En regardant les œuvres de Koons on peut être amené à croire que ce ne sont que de vulgaires pièces en plastique ou bien encore gonflées à l’hélium etc… avec des couleurs criardes, bref que c’est pas très compliqué de créer cela. Certes cela a l’air d’être facile, mais ça ne l’est pas. Chacune d’entre elles nécessite des mois de travail, voire des années (jusqu’à trois ans parfois) pour les plus imposantes. Du reste la fabrication est financée par ses mécènes, car elle coûte très cher. Elles font appel à des techniques très avancées, à la pointe de ce qui se fait de mieux dans tous les domaines.

«  Il n’y a pas cinquante artistes comme lui dans le monde. En travaillant avec lui, j’ai pu constater à quel point il est rigoureux et précis. Il aime vraiment ce qu’il fait et il est très attiré par tout ce qui a trait aux métiers de l’artisanat. Il n’a rien d’un faiseur, son art est réfléchi et il s’appuie sur une véritable connaissance de l’histoire de l’art. » Laurent LE BON (Directeur du Musée Picasso)

L’expo s’intitule : Jeff KOONS – Œuvres de la collection Pinault et se tiendra jusqu’au 18 octobre 2021. Il s’agit de 19 pièces qui font partie, comme son nom l’indique, de la collection de l’homme d’affaires français François Pinault, collection dont le directeur général (et conseiller culturel) est Jean-Jacques Aillagon qui fut ministre de la Culture et de la Communication de 2002 à 2004, mais aussi président de l’Établissement du château, du musée et du domaine national de Versailles . Elles dialoguent avec diverses pièces appartenant au musée.

Le but de l’expo est d’amener le public à s’intéresser à ce qui est à la base même de Koons, une personne fortement intéressée par les objets du quotidien, quelqu’un qui pense que lesdits objets ont une existence et qu’il est possible de la vivre de différentes façons. Des objets divers et variés, eh bien , comme je l’ai dit, e Mucem n’en manque pas dans ses réserves. Koons est venu en 2019 et en 2020 pour choisir ceux (350 env.) qui pourraient accompagner ses pièces personnelles dans cette expo, lesquelles font partie des collections Pinault. Je suis tentée de dire que certes c’est un mélange surprenant, mais judicieux, harmonieux et même, d’une certaine façon, poétique. La vingtaine de pièces proposée représente environ 40 ans de sa carrière.

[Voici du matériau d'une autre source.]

-- ==== Sys2Proof/Syntax.lean ====
section
/-! DEFINITION. The commands of the 6240: one constructor per row of spec/opcode_table.json, with the operands
that come from outside the part. A row that takes a frame has no operand for it: the frame stands at the head of a
receive buffer, where FRAME_ARRIVAL put its bytes. -/

namespace Sys2Proof

/-- The two frame ports (spec/00 Position in the Network): the upstream port UP and the fleet port FP. -/
inductive Port where
  | up
  | fp
deriving DecidableEq, Repr

/-- An Ethernet frame at a port, without its preamble and check sequence; `body` is what follows the EtherType. -/
structure EthFrame where
  dst       : Station
  src       : Station
  etherType : BitVec 16
  body      : List Byte
deriving DecidableEq, Repr

/-- The worst error standing in a group of 64-bit words of the hold store (R27). -/
inductive WordErrors where
  /-- every word as it was written -/
  | clean
  /-- one or more words with a single bit in error, none worse -/
  | single
  /-- a word with an error the code cannot correct -/
  | uncorrectable
deriving DecidableEq, Repr, Inhabited

/-- An event at an account that may come between two requests of one RELEASE-ASK (R52, R82, R104): the step of that name, but for the
arbiter, which waits (R44). The first three are ACCOUNT-CREDIT, ACCOUNT-DEBIT and the TABLE-WRITE of an account or of a rate plan; in each
of the others a SETTLE or a RETURN may come about (R99). Which events these are: log entry 47. -/
inductive AccountEvent where
  | credit
  | debit
  | tableWrite
  | streamEnd
  | streamReject
  | fetchCompletion (header data : WordErrors)
  | headerCompletion (header : WordErrors)
  | stateChangeAtSe
  | recallJob
  | jobCancel
  | parkHoldExpiry (job : Nat)
deriving DecidableEq, Repr

/-- The steps of the part, one for each row of spec/opcode_table.json, in the table's order. -/
inductive Instr where
  /-- POWER_ON_RESET: `strap` is what the STRAP pins read as RESET_N rises (R175, R177). -/
  | powerOnReset (strap : BitVec 8)
  /-- FRAME_ARRIVAL: a frame reaches a port (R171). -/
  | frameArrival (port : Port) (frame : EthFrame)
  /-- FOREIGN_FRAME: the FC takes a foreign frame from the head of `port`'s receive buffer (R171). -/
  | foreignFrame (port : Port)
  /-- PORT_TRANSMIT: the transmitter of `port` sends its oldest frame (R171). -/
  | portTransmit (port : Port)
  | secondTick
  | minuteTick
  | dayRollover
  | jobOpen
  | jobData
  | jobClose
  | jobCancel
  /-- IDLE_TIMEOUT at upload slot `slot` (R36). -/
  | idleTimeout (slot : Fin 16)
  | dramGrant
  | writeCompletion
  /-- FETCH_COMPLETION: the errors that have come upon the header words and the data words of the slot since they were last
  written or read (R27). -/
  | fetchCompletion (header data : WordErrors)
  /-- HEADER_COMPLETION: the errors that have come upon the header words (R27). -/
  | headerCompletion (header : WordErrors)
  | releaseAsk
  | stateChangeAtRu
  | stateChangeAtSe
  | streamAccept
  | streamReject
  | credit
  | sheetDone
  | streamEnd
  /-- STALL_EXPIRY at context `ctx` (R75). -/
  | stallExpiry (ctx : Fin 8)
  /-- PARK_TIMER_EXPIRY at context `ctx` (R76). -/
  | parkTimerExpiry (ctx : Fin 8)
  /-- PARK_HOLD_EXPIRY of the job numbered `job` (R109). -/
  | parkHoldExpiry (job : Nat)
  /-- HOLD_EXPIRY of the job numbered `job` (R115). -/
  | holdExpiry (job : Nat)
  | status
  /-- STATUS_TIMEOUT of printer slot `printer` (R128). -/
  | statusTimeout (printer : Fin 64)
  /-- GRACE_EXPIRY of callout-table entry `entry` (R140). -/
  | graceExpiry (entry : Fin 48)
  /-- ESCALATION_EXPIRY of callout-table entry `entry` (R142). -/
  | escalationExpiry (entry : Fin 48)
  /-- MUTE_EXPIRY of zone `zone` (R147). -/
  | muteExpiry (zone : Fin 16)
  | reportTaken
  | unknownCommand
  | tableWrite
  | tableRead
  | accountCredit
  | accountDebit
  | recallJob
  | conditionRead
  | calloutAck
  | calloutClose
  | calloutRead
  | zoneMute
  | zoneUnmute
  | orderAck
  | slotFitted
  | slotRead
  | consoleSet
  | serviceOn
  | intakeClose
  | serviceOff
  | timeSet
  | checkLevel
  | checkRead
  | checkClear
  | jobRead
  | partRead
  | printerReset
  | restart
  /-- FRAME_DISCARDED_AT_FC: the FC takes a print-path frame from the head of `port`'s receive buffer and discards it (R177). -/
  | frameDiscardedAtFc (port : Port)
deriving DecidableEq, Repr

end Sys2Proof
end

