-- ==== Sys2Proof/Config.lean ====
section
/-! DEFINITION. What the manual leaves open and an implementation fixes. Each is a FREE VALUE: it has no body, so nothing
proved of the model rests on what it is. -/

namespace Sys2Proof

open Sys2Proof.Machine in
/-- What a segment slot holds after the `epoch`-th power-on before anything is written to it: R40 leaves it undefined
(DESIGN CHOICE: a free value, log entry 7). -/
opaque Config.powerOnSegment (epoch : Nat) (extent : Fin 4096) (slot : Fin 64) : StoredSegment

/-- The resume sheet of a job that parks with 65535 sheets confirmed, less 1: R107 gives confirmed sheets + 1, which the field
does not hold (DESIGN CHOICE: a free value within the field's range 1 to 65535, log entry 23). -/
opaque Config.resumeSheetBeyond : Fin 65535

/-- The segments sent that the STREAM-ABORT of an unbound STREAM-ACCEPT carries: R64 gives none (DESIGN CHOICE: a free value,
log entry 24). -/
opaque Config.unboundAbortSent : Fin 4294967296

/-- The last sheet started that the STREAM-ABORT of an unbound STREAM-ACCEPT carries (DESIGN CHOICE: a free value, log
entry 24). -/
opaque Config.unboundAbortSheet : Fin 65536

/-- The fields of replies and reports that may be absent and that R178 gives no encoding for when they are. -/
inductive AbsentField where
  | chainHead | chainTail | countdown | reservation | parkedAt | parkReason | vectorCount | boundPrinter | boundContext
  | muteMinutes | statusCountdown | panelState | printerState | calloutCountdown | dueTrigger | orderRef | occurrence
  | consoleStation
deriving DecidableEq, Repr

/-- The `i`-th byte of an absent field in a reply or report (DESIGN CHOICE: a free value, log entry 12). -/
opaque Config.absentByte (field : AbsentField) (i : Nat) : Byte

end Sys2Proof
end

Jeff Koons est né en 1955 en Pennsylvanie (Etats Unis) . Sa mère est couturière . Son père architecte-décorateur d’intérieur avait un magasin de meubles. Il dira souvent que c’est lui qui lui a donné le goût de l’esthétique, lui a appris le sens des couleurs, et c’est auprès de lui qu’il a découvert de nombreux objets . Son intérêt pour l’art a débuté très tôt semble t-il puisqu’il peignait, assez petit, des tableaux que son papa, très fier, mettait dans la vitrine de son magasin et ce même si ces toiles n’étaient pas vraiment des œuvres d’art !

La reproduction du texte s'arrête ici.